Data entries
+ + + + +

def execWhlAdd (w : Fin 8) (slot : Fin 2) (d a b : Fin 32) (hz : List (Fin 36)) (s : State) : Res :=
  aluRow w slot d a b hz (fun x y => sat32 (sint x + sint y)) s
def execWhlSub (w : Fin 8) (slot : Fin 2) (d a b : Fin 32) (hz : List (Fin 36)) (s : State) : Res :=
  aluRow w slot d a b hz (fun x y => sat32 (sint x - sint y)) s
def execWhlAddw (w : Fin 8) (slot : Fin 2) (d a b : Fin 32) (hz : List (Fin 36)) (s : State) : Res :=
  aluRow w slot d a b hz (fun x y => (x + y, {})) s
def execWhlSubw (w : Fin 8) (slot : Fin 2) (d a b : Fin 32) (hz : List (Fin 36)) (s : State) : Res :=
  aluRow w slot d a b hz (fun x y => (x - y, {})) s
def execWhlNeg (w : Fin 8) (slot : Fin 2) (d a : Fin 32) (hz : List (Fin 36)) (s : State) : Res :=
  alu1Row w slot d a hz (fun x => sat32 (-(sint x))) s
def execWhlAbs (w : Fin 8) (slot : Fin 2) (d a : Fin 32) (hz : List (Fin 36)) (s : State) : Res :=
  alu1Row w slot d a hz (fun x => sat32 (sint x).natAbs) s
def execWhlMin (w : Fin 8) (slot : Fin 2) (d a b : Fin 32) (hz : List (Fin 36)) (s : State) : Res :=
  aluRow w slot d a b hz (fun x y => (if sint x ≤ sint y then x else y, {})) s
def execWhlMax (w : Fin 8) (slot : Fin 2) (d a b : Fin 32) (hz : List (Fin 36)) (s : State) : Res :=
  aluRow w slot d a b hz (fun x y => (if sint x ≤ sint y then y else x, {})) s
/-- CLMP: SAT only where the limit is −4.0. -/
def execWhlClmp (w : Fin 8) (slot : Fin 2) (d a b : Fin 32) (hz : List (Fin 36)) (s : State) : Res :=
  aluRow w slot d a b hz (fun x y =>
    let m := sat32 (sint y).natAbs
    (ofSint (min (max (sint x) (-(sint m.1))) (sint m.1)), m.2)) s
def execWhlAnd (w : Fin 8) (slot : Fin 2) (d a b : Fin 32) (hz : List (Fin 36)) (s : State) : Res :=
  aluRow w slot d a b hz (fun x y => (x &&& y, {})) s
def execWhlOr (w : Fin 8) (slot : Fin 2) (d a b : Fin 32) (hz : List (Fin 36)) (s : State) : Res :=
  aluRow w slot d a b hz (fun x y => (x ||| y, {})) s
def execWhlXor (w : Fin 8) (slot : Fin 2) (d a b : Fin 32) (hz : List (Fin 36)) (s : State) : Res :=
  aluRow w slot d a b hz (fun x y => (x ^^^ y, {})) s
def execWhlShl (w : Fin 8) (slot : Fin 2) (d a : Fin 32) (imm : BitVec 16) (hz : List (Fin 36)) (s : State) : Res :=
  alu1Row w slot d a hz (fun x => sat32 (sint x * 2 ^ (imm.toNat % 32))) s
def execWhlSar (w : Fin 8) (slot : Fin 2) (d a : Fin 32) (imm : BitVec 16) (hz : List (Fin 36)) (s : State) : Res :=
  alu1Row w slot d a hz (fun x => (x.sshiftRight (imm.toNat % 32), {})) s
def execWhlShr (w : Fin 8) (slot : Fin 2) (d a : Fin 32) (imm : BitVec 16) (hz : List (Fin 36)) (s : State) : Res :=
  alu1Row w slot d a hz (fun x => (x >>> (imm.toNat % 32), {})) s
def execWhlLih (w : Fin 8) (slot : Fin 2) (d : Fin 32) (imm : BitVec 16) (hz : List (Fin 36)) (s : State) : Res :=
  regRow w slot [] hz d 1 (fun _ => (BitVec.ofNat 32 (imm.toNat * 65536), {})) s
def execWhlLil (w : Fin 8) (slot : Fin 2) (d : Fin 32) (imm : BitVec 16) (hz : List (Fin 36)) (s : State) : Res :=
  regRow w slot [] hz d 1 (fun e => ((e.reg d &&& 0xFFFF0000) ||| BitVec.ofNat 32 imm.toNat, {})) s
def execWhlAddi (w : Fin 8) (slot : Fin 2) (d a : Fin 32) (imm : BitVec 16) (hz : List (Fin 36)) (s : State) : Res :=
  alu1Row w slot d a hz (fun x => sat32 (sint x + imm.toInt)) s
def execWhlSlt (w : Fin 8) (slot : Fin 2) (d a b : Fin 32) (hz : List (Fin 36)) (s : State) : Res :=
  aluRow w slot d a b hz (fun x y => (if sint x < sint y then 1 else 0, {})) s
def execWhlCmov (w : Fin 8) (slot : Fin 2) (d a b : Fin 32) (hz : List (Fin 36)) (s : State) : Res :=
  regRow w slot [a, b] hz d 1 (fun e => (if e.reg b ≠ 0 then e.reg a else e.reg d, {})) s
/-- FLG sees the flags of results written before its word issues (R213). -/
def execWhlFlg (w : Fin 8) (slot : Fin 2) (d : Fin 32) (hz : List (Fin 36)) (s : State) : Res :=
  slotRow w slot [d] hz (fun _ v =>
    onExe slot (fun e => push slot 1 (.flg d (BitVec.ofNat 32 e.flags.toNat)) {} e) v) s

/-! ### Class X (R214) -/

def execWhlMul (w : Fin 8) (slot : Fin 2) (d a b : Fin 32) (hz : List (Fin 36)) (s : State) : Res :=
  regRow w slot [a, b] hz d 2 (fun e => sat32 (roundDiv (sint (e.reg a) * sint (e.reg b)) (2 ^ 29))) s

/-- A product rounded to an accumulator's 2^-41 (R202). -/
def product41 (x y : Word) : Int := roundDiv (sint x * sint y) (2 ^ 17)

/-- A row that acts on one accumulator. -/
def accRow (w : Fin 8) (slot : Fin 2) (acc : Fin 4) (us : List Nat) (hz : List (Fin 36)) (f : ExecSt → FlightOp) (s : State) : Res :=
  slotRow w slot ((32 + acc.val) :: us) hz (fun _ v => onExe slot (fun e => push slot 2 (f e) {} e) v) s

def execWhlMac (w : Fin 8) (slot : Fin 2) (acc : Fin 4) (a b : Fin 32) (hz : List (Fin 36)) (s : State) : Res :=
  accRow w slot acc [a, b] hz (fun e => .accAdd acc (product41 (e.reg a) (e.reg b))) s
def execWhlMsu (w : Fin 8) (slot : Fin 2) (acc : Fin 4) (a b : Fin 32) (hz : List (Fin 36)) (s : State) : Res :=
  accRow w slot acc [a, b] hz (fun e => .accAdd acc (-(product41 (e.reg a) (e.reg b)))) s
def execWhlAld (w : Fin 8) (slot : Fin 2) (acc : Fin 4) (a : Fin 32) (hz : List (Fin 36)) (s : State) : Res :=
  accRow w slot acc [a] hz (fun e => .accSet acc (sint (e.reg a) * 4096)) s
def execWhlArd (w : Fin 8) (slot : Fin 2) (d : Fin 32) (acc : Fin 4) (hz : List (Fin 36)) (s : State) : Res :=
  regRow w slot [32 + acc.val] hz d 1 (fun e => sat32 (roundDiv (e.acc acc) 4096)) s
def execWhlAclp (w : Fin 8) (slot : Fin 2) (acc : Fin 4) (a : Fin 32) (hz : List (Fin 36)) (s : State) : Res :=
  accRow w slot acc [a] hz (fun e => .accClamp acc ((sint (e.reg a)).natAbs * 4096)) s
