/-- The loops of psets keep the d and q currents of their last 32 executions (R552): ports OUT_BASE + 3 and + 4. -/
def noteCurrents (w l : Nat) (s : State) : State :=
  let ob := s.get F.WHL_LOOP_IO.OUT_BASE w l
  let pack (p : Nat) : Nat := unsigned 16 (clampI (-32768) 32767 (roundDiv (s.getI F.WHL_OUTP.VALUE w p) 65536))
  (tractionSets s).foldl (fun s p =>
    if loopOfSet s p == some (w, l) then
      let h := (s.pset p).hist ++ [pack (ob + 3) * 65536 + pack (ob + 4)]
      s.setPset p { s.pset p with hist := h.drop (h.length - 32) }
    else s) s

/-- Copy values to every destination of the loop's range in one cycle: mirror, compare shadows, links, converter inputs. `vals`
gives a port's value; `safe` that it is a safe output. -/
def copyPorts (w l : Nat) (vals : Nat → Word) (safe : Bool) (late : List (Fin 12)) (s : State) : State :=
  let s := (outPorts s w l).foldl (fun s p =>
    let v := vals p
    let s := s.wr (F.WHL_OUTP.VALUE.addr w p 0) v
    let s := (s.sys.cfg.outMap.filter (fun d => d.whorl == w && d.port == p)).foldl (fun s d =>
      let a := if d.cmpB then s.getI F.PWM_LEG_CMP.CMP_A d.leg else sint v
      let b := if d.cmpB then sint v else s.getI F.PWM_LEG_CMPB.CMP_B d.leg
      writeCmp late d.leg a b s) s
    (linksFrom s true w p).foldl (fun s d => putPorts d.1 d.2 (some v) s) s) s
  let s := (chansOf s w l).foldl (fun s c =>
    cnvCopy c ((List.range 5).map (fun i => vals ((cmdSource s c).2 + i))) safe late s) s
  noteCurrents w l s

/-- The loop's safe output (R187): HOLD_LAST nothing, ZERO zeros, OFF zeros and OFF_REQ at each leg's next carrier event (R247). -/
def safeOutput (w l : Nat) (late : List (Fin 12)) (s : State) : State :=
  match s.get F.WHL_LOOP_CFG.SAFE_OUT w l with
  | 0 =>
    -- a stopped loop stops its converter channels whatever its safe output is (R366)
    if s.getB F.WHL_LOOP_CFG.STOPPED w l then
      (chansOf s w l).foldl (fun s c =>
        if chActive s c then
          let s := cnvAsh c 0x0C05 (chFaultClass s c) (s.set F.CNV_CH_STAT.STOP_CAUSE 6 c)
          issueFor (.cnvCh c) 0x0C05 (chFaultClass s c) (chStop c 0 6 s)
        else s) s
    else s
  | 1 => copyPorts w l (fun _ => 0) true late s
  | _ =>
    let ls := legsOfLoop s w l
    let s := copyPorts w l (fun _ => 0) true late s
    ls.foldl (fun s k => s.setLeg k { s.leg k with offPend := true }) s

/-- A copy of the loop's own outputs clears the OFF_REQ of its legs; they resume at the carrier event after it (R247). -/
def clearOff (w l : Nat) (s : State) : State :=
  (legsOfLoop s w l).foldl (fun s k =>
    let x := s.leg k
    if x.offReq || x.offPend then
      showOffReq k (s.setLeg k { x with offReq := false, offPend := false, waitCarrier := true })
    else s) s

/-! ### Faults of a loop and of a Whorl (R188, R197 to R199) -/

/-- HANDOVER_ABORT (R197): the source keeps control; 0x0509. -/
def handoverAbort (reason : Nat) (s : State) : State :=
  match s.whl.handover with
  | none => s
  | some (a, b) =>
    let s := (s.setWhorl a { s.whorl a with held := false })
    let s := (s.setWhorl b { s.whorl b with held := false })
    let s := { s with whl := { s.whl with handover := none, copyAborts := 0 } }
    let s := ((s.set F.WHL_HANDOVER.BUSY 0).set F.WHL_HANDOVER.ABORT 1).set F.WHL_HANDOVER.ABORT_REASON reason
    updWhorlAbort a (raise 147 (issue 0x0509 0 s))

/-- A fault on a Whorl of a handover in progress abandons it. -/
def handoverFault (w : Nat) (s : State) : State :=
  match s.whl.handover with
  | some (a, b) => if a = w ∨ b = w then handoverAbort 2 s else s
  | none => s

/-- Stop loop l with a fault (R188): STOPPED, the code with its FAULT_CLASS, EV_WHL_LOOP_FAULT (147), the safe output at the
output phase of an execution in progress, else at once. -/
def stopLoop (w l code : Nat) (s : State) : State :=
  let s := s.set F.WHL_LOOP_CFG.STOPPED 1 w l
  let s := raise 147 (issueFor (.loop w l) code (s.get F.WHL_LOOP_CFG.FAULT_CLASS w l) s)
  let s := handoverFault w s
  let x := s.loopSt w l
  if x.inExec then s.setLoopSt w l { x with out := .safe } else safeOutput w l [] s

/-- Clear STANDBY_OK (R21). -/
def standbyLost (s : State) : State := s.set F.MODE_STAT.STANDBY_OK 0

+ + + + +

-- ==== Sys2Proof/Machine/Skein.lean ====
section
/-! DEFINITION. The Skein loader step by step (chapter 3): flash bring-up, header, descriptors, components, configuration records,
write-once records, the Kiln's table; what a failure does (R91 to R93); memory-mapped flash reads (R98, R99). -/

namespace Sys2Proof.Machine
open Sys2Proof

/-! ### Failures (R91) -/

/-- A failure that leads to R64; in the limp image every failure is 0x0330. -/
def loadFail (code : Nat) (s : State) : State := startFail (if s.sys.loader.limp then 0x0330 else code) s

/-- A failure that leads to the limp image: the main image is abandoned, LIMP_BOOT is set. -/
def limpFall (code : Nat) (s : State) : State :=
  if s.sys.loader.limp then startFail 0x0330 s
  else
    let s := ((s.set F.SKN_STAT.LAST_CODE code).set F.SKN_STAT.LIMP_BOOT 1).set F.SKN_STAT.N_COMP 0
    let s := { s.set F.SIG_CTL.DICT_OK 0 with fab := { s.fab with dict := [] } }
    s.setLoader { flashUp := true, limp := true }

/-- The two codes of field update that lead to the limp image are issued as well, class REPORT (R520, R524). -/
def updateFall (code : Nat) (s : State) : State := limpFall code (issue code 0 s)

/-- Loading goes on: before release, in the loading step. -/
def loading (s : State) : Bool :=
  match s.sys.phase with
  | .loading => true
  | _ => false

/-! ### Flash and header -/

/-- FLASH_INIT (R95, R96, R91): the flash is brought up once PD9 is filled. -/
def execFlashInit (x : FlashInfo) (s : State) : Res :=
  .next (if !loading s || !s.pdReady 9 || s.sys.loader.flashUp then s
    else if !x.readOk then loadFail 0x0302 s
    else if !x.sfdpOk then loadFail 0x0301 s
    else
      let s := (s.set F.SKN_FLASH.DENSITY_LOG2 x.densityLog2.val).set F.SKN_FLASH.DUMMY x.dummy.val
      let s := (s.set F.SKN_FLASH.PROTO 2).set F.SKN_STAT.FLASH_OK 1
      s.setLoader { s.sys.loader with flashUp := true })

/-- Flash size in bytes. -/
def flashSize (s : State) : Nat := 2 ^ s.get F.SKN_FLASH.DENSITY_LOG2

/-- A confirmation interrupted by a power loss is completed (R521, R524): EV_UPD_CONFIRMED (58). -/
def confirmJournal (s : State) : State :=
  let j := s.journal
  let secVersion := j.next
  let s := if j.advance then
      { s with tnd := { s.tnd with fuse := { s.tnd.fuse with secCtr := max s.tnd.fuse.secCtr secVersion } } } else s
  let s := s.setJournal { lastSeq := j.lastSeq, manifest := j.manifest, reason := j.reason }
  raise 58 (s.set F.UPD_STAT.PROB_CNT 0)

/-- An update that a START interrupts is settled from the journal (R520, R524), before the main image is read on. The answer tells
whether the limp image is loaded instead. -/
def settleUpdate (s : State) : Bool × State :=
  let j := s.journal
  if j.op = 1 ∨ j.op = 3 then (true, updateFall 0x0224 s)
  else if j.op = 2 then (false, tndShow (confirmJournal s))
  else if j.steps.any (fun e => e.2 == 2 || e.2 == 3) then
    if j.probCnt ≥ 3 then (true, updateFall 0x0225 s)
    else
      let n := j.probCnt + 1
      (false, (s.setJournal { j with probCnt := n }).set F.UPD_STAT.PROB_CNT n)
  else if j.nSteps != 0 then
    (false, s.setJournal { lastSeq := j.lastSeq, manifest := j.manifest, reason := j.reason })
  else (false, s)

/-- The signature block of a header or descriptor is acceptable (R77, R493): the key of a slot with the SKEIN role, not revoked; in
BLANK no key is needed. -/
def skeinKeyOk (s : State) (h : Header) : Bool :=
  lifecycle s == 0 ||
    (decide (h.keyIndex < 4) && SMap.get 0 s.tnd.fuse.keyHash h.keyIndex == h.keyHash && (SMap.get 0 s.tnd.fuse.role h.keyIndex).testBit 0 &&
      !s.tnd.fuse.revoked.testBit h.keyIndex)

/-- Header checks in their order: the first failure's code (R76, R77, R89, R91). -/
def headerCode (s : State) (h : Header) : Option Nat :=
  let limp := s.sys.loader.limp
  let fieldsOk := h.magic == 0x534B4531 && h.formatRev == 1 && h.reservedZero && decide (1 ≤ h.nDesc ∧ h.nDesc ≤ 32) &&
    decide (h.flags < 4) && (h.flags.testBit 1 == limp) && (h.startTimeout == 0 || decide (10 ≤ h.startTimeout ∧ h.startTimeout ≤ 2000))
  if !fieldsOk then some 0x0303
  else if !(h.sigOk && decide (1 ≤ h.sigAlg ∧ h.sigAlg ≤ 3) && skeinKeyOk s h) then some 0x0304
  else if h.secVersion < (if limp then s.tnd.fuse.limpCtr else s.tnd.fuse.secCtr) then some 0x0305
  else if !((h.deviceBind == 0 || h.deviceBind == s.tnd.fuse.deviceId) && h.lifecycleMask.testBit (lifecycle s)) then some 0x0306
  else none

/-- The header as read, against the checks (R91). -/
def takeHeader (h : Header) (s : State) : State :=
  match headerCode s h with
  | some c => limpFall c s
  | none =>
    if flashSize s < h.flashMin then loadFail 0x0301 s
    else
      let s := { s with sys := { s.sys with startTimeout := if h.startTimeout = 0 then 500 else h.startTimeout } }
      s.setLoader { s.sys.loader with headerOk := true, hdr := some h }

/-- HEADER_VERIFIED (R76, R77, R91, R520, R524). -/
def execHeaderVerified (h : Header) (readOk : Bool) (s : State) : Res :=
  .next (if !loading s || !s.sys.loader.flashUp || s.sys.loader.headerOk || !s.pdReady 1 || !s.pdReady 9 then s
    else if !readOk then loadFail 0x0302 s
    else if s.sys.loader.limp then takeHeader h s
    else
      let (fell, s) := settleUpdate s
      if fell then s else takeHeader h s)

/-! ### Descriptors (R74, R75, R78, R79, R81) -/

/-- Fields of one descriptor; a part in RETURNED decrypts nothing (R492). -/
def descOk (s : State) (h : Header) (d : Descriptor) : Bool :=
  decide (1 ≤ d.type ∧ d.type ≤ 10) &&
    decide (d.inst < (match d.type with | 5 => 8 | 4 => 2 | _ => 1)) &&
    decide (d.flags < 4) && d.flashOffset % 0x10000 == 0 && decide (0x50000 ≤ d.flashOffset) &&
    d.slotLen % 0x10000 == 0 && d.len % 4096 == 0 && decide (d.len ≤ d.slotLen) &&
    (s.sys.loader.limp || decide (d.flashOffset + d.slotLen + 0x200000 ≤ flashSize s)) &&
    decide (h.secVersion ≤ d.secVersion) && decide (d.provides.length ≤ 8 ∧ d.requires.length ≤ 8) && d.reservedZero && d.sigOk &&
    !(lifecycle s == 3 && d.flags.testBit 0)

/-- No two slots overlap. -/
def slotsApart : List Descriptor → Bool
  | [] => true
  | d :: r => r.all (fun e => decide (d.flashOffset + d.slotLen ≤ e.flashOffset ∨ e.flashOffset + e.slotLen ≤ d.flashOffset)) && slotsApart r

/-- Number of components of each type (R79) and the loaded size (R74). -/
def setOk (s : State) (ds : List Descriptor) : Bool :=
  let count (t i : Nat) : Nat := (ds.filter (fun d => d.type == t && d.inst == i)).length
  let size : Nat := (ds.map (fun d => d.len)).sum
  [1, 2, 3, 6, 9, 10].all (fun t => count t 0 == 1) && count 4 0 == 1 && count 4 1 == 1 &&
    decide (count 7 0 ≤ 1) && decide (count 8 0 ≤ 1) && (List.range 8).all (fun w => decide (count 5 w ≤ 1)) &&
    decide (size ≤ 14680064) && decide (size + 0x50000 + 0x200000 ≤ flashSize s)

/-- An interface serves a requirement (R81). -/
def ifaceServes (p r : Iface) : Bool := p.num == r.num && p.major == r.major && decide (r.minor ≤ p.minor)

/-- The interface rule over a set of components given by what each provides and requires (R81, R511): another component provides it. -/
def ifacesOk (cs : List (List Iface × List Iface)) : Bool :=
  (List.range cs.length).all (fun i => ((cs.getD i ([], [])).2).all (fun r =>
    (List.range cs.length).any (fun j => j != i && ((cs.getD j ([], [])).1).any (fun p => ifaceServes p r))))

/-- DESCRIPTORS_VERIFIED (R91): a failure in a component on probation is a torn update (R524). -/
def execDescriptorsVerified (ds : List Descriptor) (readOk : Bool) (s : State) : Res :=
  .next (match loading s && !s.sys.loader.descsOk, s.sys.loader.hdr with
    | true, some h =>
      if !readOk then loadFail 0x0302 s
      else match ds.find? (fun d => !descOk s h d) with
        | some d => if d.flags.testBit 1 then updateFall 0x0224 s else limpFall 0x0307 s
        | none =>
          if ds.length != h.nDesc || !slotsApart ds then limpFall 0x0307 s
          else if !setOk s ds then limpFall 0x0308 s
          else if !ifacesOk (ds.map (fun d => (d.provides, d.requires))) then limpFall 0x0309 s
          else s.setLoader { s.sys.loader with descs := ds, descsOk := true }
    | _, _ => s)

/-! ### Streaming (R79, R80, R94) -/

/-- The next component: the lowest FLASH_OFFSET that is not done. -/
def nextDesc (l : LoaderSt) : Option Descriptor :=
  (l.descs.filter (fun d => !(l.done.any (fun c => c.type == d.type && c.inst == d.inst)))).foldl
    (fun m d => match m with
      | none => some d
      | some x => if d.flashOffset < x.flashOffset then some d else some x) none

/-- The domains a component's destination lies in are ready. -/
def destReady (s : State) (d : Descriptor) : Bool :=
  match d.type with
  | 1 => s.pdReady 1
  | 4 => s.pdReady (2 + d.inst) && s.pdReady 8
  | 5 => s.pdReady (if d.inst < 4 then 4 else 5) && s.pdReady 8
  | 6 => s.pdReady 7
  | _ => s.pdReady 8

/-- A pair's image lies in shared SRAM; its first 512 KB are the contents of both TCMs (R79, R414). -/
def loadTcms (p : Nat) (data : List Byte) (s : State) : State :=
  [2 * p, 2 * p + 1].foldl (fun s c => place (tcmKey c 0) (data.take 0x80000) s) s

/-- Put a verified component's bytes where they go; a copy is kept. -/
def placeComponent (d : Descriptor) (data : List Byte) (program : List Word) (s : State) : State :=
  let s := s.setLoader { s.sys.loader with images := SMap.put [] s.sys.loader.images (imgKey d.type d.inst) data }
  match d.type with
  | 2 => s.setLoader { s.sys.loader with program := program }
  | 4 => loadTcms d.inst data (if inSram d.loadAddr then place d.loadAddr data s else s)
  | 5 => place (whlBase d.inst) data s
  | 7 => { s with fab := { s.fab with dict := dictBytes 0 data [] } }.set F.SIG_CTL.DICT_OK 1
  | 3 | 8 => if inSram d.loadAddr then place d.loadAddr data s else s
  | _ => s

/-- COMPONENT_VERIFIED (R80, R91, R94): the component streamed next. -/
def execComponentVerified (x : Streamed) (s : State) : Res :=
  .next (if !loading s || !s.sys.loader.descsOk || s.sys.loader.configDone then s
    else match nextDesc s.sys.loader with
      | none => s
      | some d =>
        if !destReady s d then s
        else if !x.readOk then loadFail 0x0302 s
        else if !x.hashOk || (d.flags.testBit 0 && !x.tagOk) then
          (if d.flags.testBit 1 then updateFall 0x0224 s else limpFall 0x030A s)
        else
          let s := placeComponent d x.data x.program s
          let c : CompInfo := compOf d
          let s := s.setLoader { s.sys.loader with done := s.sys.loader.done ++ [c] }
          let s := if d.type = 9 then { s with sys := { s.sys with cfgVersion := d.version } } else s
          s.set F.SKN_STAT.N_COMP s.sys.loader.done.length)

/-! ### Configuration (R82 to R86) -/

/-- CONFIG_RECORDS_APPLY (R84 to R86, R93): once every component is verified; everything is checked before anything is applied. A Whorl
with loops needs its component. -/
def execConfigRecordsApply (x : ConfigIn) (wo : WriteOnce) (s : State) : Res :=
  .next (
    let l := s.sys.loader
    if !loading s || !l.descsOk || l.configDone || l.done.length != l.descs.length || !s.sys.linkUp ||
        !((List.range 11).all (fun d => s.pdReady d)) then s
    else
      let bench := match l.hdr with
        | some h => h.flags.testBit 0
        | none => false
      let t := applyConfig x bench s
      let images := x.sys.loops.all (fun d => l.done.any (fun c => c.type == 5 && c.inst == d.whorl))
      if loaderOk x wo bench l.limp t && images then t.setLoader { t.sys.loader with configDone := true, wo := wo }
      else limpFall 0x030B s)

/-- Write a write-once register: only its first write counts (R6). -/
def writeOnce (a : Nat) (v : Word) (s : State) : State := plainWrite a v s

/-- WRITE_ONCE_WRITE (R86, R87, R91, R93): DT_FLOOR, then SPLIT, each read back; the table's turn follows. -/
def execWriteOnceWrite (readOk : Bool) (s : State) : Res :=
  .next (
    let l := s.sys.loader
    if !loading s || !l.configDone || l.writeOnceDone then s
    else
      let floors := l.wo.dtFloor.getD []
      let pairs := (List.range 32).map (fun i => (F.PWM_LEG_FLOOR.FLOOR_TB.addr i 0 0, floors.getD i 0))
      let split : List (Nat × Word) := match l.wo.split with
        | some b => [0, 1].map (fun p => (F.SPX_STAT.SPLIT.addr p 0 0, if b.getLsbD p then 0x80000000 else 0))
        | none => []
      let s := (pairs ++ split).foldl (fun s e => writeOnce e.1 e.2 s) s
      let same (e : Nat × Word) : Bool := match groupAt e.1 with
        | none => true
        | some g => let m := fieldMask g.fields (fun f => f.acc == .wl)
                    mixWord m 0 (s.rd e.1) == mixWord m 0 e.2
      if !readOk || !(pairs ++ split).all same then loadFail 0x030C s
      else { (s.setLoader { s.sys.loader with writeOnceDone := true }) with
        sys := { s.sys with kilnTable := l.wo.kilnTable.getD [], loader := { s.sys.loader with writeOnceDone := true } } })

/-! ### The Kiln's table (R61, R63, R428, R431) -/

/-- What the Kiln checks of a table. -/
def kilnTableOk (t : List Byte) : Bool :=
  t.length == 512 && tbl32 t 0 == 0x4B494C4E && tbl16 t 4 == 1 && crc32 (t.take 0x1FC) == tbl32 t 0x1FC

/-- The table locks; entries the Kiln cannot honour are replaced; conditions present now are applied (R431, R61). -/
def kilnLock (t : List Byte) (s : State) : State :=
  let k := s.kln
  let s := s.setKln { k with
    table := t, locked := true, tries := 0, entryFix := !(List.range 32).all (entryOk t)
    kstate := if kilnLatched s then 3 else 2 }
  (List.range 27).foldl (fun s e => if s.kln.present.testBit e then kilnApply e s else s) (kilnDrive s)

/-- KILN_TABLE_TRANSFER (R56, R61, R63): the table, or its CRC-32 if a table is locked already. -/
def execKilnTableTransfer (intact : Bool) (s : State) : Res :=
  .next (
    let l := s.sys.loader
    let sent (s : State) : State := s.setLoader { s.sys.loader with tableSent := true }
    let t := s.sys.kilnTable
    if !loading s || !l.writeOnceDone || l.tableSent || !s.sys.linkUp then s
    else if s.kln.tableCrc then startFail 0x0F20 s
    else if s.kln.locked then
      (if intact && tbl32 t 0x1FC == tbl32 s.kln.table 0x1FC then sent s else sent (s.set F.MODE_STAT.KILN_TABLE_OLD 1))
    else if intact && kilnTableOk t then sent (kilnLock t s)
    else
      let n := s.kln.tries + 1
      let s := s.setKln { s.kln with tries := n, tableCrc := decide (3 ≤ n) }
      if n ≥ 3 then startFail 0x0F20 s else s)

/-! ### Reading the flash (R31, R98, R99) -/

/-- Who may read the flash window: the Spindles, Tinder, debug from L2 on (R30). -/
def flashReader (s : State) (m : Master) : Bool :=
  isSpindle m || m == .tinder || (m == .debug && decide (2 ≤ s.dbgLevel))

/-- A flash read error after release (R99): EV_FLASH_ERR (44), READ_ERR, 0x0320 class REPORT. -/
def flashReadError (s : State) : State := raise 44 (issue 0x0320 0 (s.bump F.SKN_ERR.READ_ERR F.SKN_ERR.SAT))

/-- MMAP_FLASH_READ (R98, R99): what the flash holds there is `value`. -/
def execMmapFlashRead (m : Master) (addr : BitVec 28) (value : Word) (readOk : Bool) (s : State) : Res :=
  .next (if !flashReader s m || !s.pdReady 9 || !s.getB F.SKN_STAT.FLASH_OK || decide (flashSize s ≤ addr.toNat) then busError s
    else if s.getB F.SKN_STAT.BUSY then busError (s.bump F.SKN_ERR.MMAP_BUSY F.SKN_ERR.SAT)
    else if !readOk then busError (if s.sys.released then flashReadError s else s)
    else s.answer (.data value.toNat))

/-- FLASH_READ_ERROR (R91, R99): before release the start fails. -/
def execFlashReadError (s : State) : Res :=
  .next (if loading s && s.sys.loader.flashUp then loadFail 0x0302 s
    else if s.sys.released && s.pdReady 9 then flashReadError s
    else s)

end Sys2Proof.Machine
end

+ + + + +

> [About this exercise] What you give back should be only the lines of the records above, starting at the line with "else if !setOk" and ending at the line with "def placeComponent (d", restated word for word.

> [Expected output]
          else if !setOk s ds then limpFall 0x0308 s
          else if !ifacesOk (ds.map (fun d => (d.provides, d.requires))) then limpFall 0x0309 s
          else s.setLoader { s.sys.loader with descs := ds, descsOk := true }
    | _, _ => s)

/-! ### Streaming (R79, R80, R94) -/

/-- The next component: the lowest FLASH_OFFSET that is not done. -/
def nextDesc (l : LoaderSt) : Option Descriptor :=
  (l.descs.filter (fun d => !(l.done.any (fun c => c.type == d.type && c.inst == d.inst)))).foldl
    (fun m d => match m with
      | none => some d
      | some x => if d.flashOffset < x.flashOffset then some d else some x) none

/-- The domains a component's destination lies in are ready. -/
def destReady (s : State) (d : Descriptor) : Bool :=
  match d.type with
  | 1 => s.pdReady 1
  | 4 => s.pdReady (2 + d.inst) && s.pdReady 8
  | 5 => s.pdReady (if d.inst < 4 then 4 else 5) && s.pdReady 8
  | 6 => s.pdReady 7
  | _ => s.pdReady 8

/-- A pair's image lies in shared SRAM; its first 512 KB are the contents of both TCMs (R79, R414). -/
def loadTcms (p : Nat) (data : List Byte) (s : State) : State :=
  [2 * p, 2 * p + 1].foldl (fun s c => place (tcmKey c 0) (data.take 0x80000) s) s

/-- Put a verified component's bytes where they go; a copy is kept. -/
def placeComponent (d : Descriptor) (data : List Byte) (program : List Word) (s : State) : State :=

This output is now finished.